## Your instructions
Locate the line that contains "cleared (R160). -/". Copy it and every following line through the end of the records, exactly, and include nothing else.

## Records provided
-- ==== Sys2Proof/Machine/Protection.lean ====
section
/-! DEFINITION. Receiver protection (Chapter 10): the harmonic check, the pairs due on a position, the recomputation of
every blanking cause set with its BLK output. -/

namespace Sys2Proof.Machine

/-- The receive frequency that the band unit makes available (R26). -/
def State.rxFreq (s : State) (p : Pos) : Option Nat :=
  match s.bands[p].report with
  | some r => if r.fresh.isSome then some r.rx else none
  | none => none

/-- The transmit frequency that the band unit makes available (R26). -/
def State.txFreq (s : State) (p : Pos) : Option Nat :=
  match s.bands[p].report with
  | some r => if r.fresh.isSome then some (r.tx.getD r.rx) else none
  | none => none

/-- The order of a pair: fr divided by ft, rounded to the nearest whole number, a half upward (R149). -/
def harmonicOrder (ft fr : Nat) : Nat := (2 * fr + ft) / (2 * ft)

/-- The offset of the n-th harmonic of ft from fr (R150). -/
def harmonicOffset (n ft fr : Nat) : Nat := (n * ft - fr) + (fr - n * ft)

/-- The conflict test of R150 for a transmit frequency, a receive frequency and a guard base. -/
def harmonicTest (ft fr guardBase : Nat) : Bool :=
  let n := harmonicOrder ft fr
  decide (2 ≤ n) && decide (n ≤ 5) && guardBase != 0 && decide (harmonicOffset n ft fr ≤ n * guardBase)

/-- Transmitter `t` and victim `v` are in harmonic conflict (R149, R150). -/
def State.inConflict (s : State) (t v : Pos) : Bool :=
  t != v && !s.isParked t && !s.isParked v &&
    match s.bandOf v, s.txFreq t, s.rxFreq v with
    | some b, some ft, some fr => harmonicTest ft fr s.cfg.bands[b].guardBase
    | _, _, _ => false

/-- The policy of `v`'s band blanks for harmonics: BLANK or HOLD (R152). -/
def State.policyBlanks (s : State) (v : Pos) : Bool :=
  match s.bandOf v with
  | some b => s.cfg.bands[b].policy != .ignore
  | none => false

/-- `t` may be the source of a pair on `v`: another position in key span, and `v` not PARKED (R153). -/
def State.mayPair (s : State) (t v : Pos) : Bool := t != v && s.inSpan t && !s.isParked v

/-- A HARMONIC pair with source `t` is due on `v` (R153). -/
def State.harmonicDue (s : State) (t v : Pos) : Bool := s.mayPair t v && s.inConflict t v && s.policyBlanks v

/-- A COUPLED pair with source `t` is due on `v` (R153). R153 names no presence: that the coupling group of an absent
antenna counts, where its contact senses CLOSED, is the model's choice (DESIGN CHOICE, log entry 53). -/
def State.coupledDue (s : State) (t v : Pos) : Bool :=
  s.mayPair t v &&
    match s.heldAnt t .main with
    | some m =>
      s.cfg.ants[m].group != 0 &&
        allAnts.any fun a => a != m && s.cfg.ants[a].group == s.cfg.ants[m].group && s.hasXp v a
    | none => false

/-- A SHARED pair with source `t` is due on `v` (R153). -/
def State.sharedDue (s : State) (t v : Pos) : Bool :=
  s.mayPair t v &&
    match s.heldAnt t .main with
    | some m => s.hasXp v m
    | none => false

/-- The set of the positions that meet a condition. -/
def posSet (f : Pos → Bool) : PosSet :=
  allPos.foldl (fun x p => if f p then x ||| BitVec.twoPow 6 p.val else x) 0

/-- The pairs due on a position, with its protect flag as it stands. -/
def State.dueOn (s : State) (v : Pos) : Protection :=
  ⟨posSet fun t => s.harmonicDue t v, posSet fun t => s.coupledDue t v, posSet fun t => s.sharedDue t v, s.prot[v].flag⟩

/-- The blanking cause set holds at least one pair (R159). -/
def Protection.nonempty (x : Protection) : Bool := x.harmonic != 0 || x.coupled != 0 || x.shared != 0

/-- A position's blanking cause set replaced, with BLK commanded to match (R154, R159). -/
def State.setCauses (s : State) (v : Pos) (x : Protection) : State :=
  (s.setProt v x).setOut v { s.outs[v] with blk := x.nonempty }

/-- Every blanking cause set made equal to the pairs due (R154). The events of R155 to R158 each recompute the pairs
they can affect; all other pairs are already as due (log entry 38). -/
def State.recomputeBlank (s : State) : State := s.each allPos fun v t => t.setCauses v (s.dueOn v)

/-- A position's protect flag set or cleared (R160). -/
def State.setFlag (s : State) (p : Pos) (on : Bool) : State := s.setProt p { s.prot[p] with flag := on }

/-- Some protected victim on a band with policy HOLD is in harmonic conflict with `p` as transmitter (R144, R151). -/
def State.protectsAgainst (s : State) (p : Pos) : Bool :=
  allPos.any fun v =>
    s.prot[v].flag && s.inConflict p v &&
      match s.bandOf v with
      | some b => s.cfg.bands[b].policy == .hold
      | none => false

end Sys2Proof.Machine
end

## Final answer
/-- A position's protect flag set or cleared (R160). -/
def State.setFlag (s : State) (p : Pos) (on : Bool) : State := s.setProt p { s.prot[p] with flag := on }

/-- Some protected victim on a band with policy HOLD is in harmonic conflict with `p` as transmitter (R144, R151). -/
def State.protectsAgainst (s : State) (p : Pos) : Bool :=
  allPos.any fun v =>
    s.prot[v].flag && s.inConflict p v &&
      match s.bandOf v with
      | some b => s.cfg.bands[b].policy == .hold
      | none => false

end Sys2Proof.Machine
end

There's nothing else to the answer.